LightSquared Fighting an Uphill Battle Against GPS System Coalition

LightSquared is in fight or flight mode. The company has publicly been on attack against the GPS industry, which has expressed grave concerns regarding the potential of interference to its operations from LightSquared’s proposed network.

In a press release LightSquared said that the GPS community is responsible for this mess, because it had the opportunity over the last several years to install filters “that cost as little as five cents each” that would have mitigated any interference issues. LightSquared said that its new plan for deploying its fledgling nationwide wholesale wireless broadband solves interference for “about 99.5% of commercial GPS devices, including 100% of the 300 million GPS-enabled cell phones.”

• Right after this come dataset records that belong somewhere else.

-- ==== Sys2Proof/Tests/Slice0.lean ====
section
/-! SUPPORT. Tests: the well-formedness smoke, worked numbers of the spec, one small step for each command, and a
witness for the hypotheses of every statement (one test for each clause). -/

namespace Sys2Proof.Tests

open Sys2Proof.Machine

set_option Elab.async false

/-! ### Well-formedness and words -/

theorem test_wf_completionWrite : (Instr.completionWrite 0 0 []).wf = false := by decide
theorem test_wf_orderWrite : (Instr.orderWrite 0 0 []).wf = false := by decide
theorem test_wf_reportWrite : (Instr.reportWrite 0 0 []).wf = false := by decide
theorem test_wf_ownerWritePosted : (Instr.ownerWritePosted 0 0 (List.replicate 17 ⟨0, false⟩)).wf = false := by decide
theorem test_wf_statusRead : (Instr.statusRead 0 0 0).wf = false ∧ (Instr.statusRead 0 0 17).wf = false ∧
    (Instr.statusRead 0 0 16).wf = true := by decide
theorem test_wf_unknownCommand : (Instr.unknownCommand 0 0 6 ⟨0, 0, false, 0, 0, 0, 0⟩).wf = false ∧
    (Instr.unknownCommand 0 0 7 ⟨0, 0, false, 0, 0, 0, 0⟩).wf = true := by decide
theorem test_wf_forwardRaw : (Instr.forwardRaw ⟨0, true, 0, .read 17⟩).wf = false ∧
    (Instr.forwardRaw ⟨0, true, 0, .write []⟩).wf = false := by decide

theorem test_noWordSpellsACommand : decodeTableWord 32 0 = none := by decide

/-- R171: the check over "123456789". -/
theorem test_crc : crc16 [0x31, 0x32, 0x33, 0x34, 0x35, 0x36, 0x37, 0x38, 0x39] = 0x29B1#16 := by decide +kernel

/-! ### A part in RUN -/

/-- Settings: the rail of 32 cells of 1 m, two gantries, three stations, two stacks. -/
def cfg : Settings :=
  { Settings.unset with
    gantryCount := 2, stationCount := 3, stackCount := 2, cellCount := 32, cellLen := 1000, halfWidth := 500
    margin := 200, cmax := 3200, stackPos := #v[3000, 28000, 0, 0], stationPos := #v[11000, 16000, 21000, 0, 0, 0]
    bayPos := 31000, guardTime := #v[1000, 0, 1000, 0, 0, 0], landingTimeout := 2000, moveTimeout := 60
    filterTime := 20, threshold := 2, bound := 8, driveTag := #v[1, 2], sawTag := #v[3, 3, 4, 0, 0, 0]
    orderWin := ⟨0x1000, 8⟩, moveWin := #v[⟨0x2000, 8⟩, ⟨0x2080, 8⟩], completionWin := #v[⟨0x2100, 8⟩, ⟨0x2180, 8⟩]
    reportBase := #v[0x3000, 0x3010, 0x3020, 0, 0, 0], noticeBase := #v[0x3100, 0x3110, 0x3120, 0, 0, 0]
    ringBase := 0x4000, ringLog := 4 }

/-- A context in IDLE at a position. -/
def idle (p : Nat) : Ctx := { Ctx.powerOn 0 with state := .idle, pos := some p, halt := none }

/-- Gantry 0 holds cells 4 and 5, gantry 1 cells 19 and 20. -/
def rail : Rail :=
  mapCells freeRail fun i _ => if 4 ≤ i ∧ i ≤ 5 then .held 0 else if 19 ≤ i ∧ i ≤ 20 then .held 1 else .free

/-- Both gantries IDLE, at 5 m and 20 m. -/
def feed : Feed := { Feed.reset with part := .run, cfg := cfg, time := 100000, rail := rail, ctx := #v[idle 5000, idle 20000] }

/-- The part with its anchor at 2 MiB and line computer tag 0. -/
def on (f : Feed) : State := { State.reset with base := 2, feed := f }

/-- An order for a panel of 2.5 m from stack 0 to station 1. -/
def order : Order := ⟨7, 0, 1, 2500, 2, 2, 0, 0, 0, none⟩

/-- Words with good parity. -/
abbrev good (ws : List Word) : List PWord := outWords ws

/-- The words of a move record, of a completion, of an order record and of a report (section 11.1). -/
def moveWords (kind toggle tag target : Nat) : List Word :=
  [pack [(0, 4, kind), (4, 1, toggle), (8, 12, tag)], pack [(0, 24, target)], 0, 0]
def endWords (kind toggle ending reached : Nat) : List Word :=
  [pack [(0, 4, kind), (4, 1, toggle), (8, 4, ending)], pack [(0, 24, reached)], 0, 0]
def orderWords (tag stack station batch len dep : Nat) : List Word :=
  [pack [(0, 12, tag), (12, 4, stack), (16, 4, station), (20, 4, batch)], pack [(0, 16, len), (16, 12, dep)], 0, 0]
def reportWords (toggle saw : Nat) : List Word := [pack [(0, 4, saw), (4, 1, toggle)], 0, 0, 0]

/-- A control record. -/
def ctl (a : Nat) (b : Option Nat) : ControlRec := ⟨.ofNat 16 a, .ofNat 24 (b.getD 0), b.isSome, 0, 0, 0, 0⟩

/-- The feed side of the state a step answers. -/
def after (o : Host.Outcome State Fault Refusal) : Option Feed :=
  match o with
  | .next s => some s.feed
  | .fault _ => none
  | .refused _ => none

/-- The answer on the bus of the state a step answers. -/
def reply (o : Host.Outcome State Fault Refusal) : Option (AnswerKind × List Word) :=
  match o with
  | .next s => s.bus.answer.map fun a => (a.kind, a.data.map (·.data))
  | .fault _ => none
  | .refused _ => none

/-- The stamp word posted by the state a step answers. -/
def stamped (o : Host.Outcome State Fault Refusal) : Option Word :=
  match o with
  | .next s => s.bus.posted.map fun p => wordAt (p.words.map (·.data)) 2
  | .fault _ => none
  | .refused _ => none

/-! ### Worked numbers (chapter 1) -/

/-- Section 1.3, worked arithmetic: the rail of 40 cells of 800 mm. -/
def worked : Settings := { cfg with cellCount := 40, cellLen := 800, halfWidth := 600, margin := 150 }
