-- ==== Sys2Proof/Machine/Ops.lean ====
section
/-! DEFINITION. The named operations the meanings share: outcomes, queue storage, raising a fault, reading what may be unwritten,
PUSH and POP, the register primitives, and taking and leaving an activation. -/

namespace Sys2Proof.Machine

/-! ### Outcomes -/

/-- Run `k` on the next state of `o`; a step that is stuck or refused stays so. -/
def andThen (o : Out) (k : State → Out) : Out :=
  match o with
  | .next s => k s
  | .fault r => .fault r
  | .refused r => .refused r

/-- A step whose enabling condition is `b`: stuck for reason `why` when it fails (R17, R77). -/
def requires (b : Bool) (why : Fault) (o : Out) : Out := if b then o else .fault why

/-- Every step needs `FAULT == NONE` (R144, R170). -/
def requiresNoFault (s : State) (o : Out) : Out := requires s.fault.isNone .faultRecorded o

/-- The refusal that goes with a decoder error (R70). -/
def refusalOf : DecodeError → Refusal
  | .reservedBits => .reservedBits
  | .frameRange => .frameRange
  | .nonzeroOperand => .nonzeroOperand
  | .reservedOp => .reservedOp

/-! ### Queue storage (R19, R48, R52) -/

/-- `BUF[i]`: the value listed for slot `i`; an unlisted slot is unwritten. -/
def Memory.read (m : Memory) (i : Nat) : Reg Slot :=
  match m with
  | [] => .unwritten
  | (j, v) :: rest => if i = j then .holds v else Memory.read rest i

/-- `BUF[i] <- v`, kept in rising order of index. -/
def Memory.write (m : Memory) (i : Nat) (v : Slot) : Memory :=
  match m with
  | [] => [(i, v)]
  | (j, u) :: rest =>
    if i < j then (i, v) :: (j, u) :: rest
    else if i = j then (i, v) :: rest
    else (j, u) :: Memory.write rest i v

/-- The canonical form of the queue storage: indices strictly rising. -/
abbrev Memory.wf (m : Memory) : Prop := m.Pairwise fun a b => a.1 < b.1

/-! ### Faults (R144) -/

/-- `raise Fault(reason)` at `site`: enter the fault state, with what the rule wrote before it (R15, R34). -/
def raise (reason : FaultReason) (site : Site) (s : State) : State :=
  { s with fault := some { reason := reason, site := site } }

/-- Read a register or local and go on with its value; `Fault(UNWRITTEN)` when it is unwritten (R26, R144). -/
def readReg {α : Type} (r : Reg α) (site : Site) (s : State) (k : α → State) : State :=
  match r with
  | .unwritten => raise .unwritten site s
  | .holds v => k v

/-- Read slot `i` and go on with its value: `Fault(INDEX)` outside `0 .. CAP-1` (R52), `Fault(UNWRITTEN)` for a
slot not written since reset (R144). -/
def readSlot (i : Nat) (site : Site) (s : State) (k : Slot → State) : State :=
  if i < s.cfg.cap then readReg (s.buf.read i) site s k else raise .index site s

/-- Write slot `i` and go on: `Fault(INDEX)` outside `0 .. CAP-1` (R52). -/
def writeSlot (i : Nat) (v : Slot) (site : Site) (s : State) (k : State → State) : State :=
  if i < s.cfg.cap then k { s with buf := s.buf.write i v } else raise .index site s

/-! ### The queue functions -/

/-- PUSH(v) as one atomic function (R85). `k` takes its result, `OK` or `REJECTED`, and the state it leaves. -/
def pushSlot (v : Slot) (site : Site) (s : State) (k : Res → State → State) : State :=
  if s.cfg.cap < cursorDiff s.cfg s.head s.tail then raise .lenRange site s
  else if isFull s.cfg s.head s.tail then k .rejected s
  else writeSlot (slotIndex s.cfg s.tail) v site s fun s' =>
    k .ok { s' with tail := nextCursor s.cfg s.tail }

/-- POP() as one atomic function (R86). `k` takes its result, `VALUE(v)` or `EMPTY`, and the state it leaves. -/
def popSlot (site : Site) (s : State) (k : Res → State → State) : State :=
  if s.cfg.cap < cursorDiff s.cfg s.head s.tail then raise .lenRange site s
  else if cursorDiff s.cfg s.head s.tail = 0 then k .empty s
  else readSlot (slotIndex s.cfg s.head) site s fun v =>
    k (.value v) { s with head := nextCursor s.cfg s.head }

/-! ### Register primitives (43_arbiter.md, 44_links.md) -/

/-- SetTXEIE() (R125). -/
def setTxeieBit (s : State) : State := { s with txeie := true }

/-- ClearTXEIE() (R126). -/
def clearTxeieBit (s : State) : State := { s with txeie := false }

/-- ReadRDR(L): the value read, with `RXNE_L` cleared (R135). -/
def readRdrOf (l : Link) (site : Site) (s : State) (k : Slot → State → State) : State :=
  readReg (rdr l s) site s fun v => k v (setRxne l false s)

/-- WriteTDR(v) (R136). -/
def writeTdrReg (v : Slot) (s : State) : State := { s with tdr2 := .holds v, txe2 := false }

/-- ClearORE(L) (R137). -/
def clearOreOf (l : Link) (s : State) : State := setOre l false s

/-- PinSet() (R138). -/
def pinSetStrobe (s : State) : State := { s with pin := .on, pinlog := s.pinlog ++ [.set] }

/-- PinReset() (R139). -/
def pinResetStrobe (s : State) : State := { s with pin := .off, pinlog := s.pinlog ++ [.reset] }

/-- A frame arrives at link L (R140, R141): stored when the previous one was read, an overrun otherwise. -/
def receiveFrame (l : Link) (f : Slot) (s : State) : State :=
  if rxne l s then
    match s.cfg.ovr with
    | .keepOld => setOre l true s
    | .keepNew => setRdr l f (setOre l true s)
  else setRxne l true (setRdr l f s)

/-- `emit(v)`: link 2 has sent a frame (R15, R30). -/
def emit (v : Slot) (s : State) : State := { s with out := s.out ++ [v] }

/-! ### Taking and leaving an activation (R149, R150, R157, R158) -/

/-- Taking IRQ_G: nothing is saved, `PEND_G` is cleared, the locals become unwritten, and control goes to IG1
(R149, R157). No pending update follows (R148). -/
def takeG (s : State) : State := { s with pendG := false, g := GRegs.unwritten, seqG := Seq.ig1 }

/-- Taking IRQ_2 (R150, R157). -/
def takeD (s : State) : State := { s with pendD := false, d := DRegs.unwritten, seqD := Seq.dp1 }

/-- `ENTER_G` with its enabling condition (R149, R170). -/
def enterG (s : State) : Out :=
  requiresNoFault s <|
  requires s.pendG .notPending <|
  requires (s.seqG == Seq.idle) .engineActive <|
  requires (mayEnterG s) .priorityBlocked <|
  .next (takeG s)

/-- `ENTER_D` with its enabling condition (R150, R170). -/
def enterD (s : State) : Out :=
  requiresNoFault s <|
  requires s.pendD .notPending <|
  requires (s.seqD == Seq.idle) .engineActive <|
  requires (mayEnterD s) .priorityBlocked <|
  .next (takeD s)

/-- The end of an ingest activation: `seq_G <- IDLE`, and nothing to restore (R158). -/
def leaveG (s : State) : State := { s with seqG := Seq.idle }

/-- The end of a dispatch activation (R158). -/
def leaveD (s : State) : State := { s with seqD := Seq.idle }

/-! ### Steps of an engine -/

/-- An ingest micro-op as a step: enabled while the ingest engine is active and not preempted (R151). -/
def microStepG (rule : State → State) (s : State) : Out :=
  requiresNoFault s <|
  requires (s.seqG != Seq.idle) .engineIdle <|
  requires (!preemptedG s) .preempted <|
  .next (afterRule s (rule s))

/-- A dispatch micro-op as a step (R152). -/
def microStepD (rule : State → State) (s : State) : Out :=
  requiresNoFault s <|
  requires (s.seqD != Seq.idle) .engineIdle <|
  requires (!preemptedD s) .preempted <|
  .next (afterRule s (rule s))

/-- The step of the micro-op whose code is `c`: it is a step when `seq_G` holds that code (R72, R151). -/
def microAtG (c : SeqCode) (rule : State → State) (s : State) : Out :=
  requiresNoFault s <| requires (s.seqG == c) .otherMicroOp <| microStepG rule s

/-- The same for `seq_D` (R72, R152). -/
def microAtD (c : SeqCode) (rule : State → State) (s : State) : Out :=
  requiresNoFault s <| requires (s.seqD == c) .otherMicroOp <| microStepD rule s

/-- Repeat `step` until `stop` holds, at most `fuel` times. -/
def repeatUntil (stop : State → Bool) (step : State → Out) : Nat → State → Out
  | 0, s => .next s
  | fuel + 1, s => if stop s then .next s else andThen (step s) (repeatUntil stop step fuel)

end Sys2Proof.Machine
end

The new plan calls for LightSquared to use only the lower portion of its L-band spectrum, and not the upper portion, the latter of which abuts the spectrum band used for GPS system services. It also will reduce the maximum power of its base stations by more than 50%. Theoretically, these tactics in concert will lessen the chance that interference to GPS operations will occur.

The Coalition to Save Our GPS doesn’t think much of LightSquared’s latest plan, calling it a “Hail Mary solution,” and a “non-starter.” The Save Our GPS Coalition has dozens of hig profile members including major GPS players such as Garmin (NASDAQ: GRMN) and TomTom, as well as Delta Airlines, FedEx, UPS, Caterpillar, the Fire Department of New York (FDNY), and the American Association of State Highway and Transportation Officials (AASHTO).

The GPS Coalition issued a statement saying interference to some GPS systems still would occur even if LightSquared confined its operations to the lower portion of its spectrum band, and that the test results upon which LightSquared is basing its latest assertions are questionable.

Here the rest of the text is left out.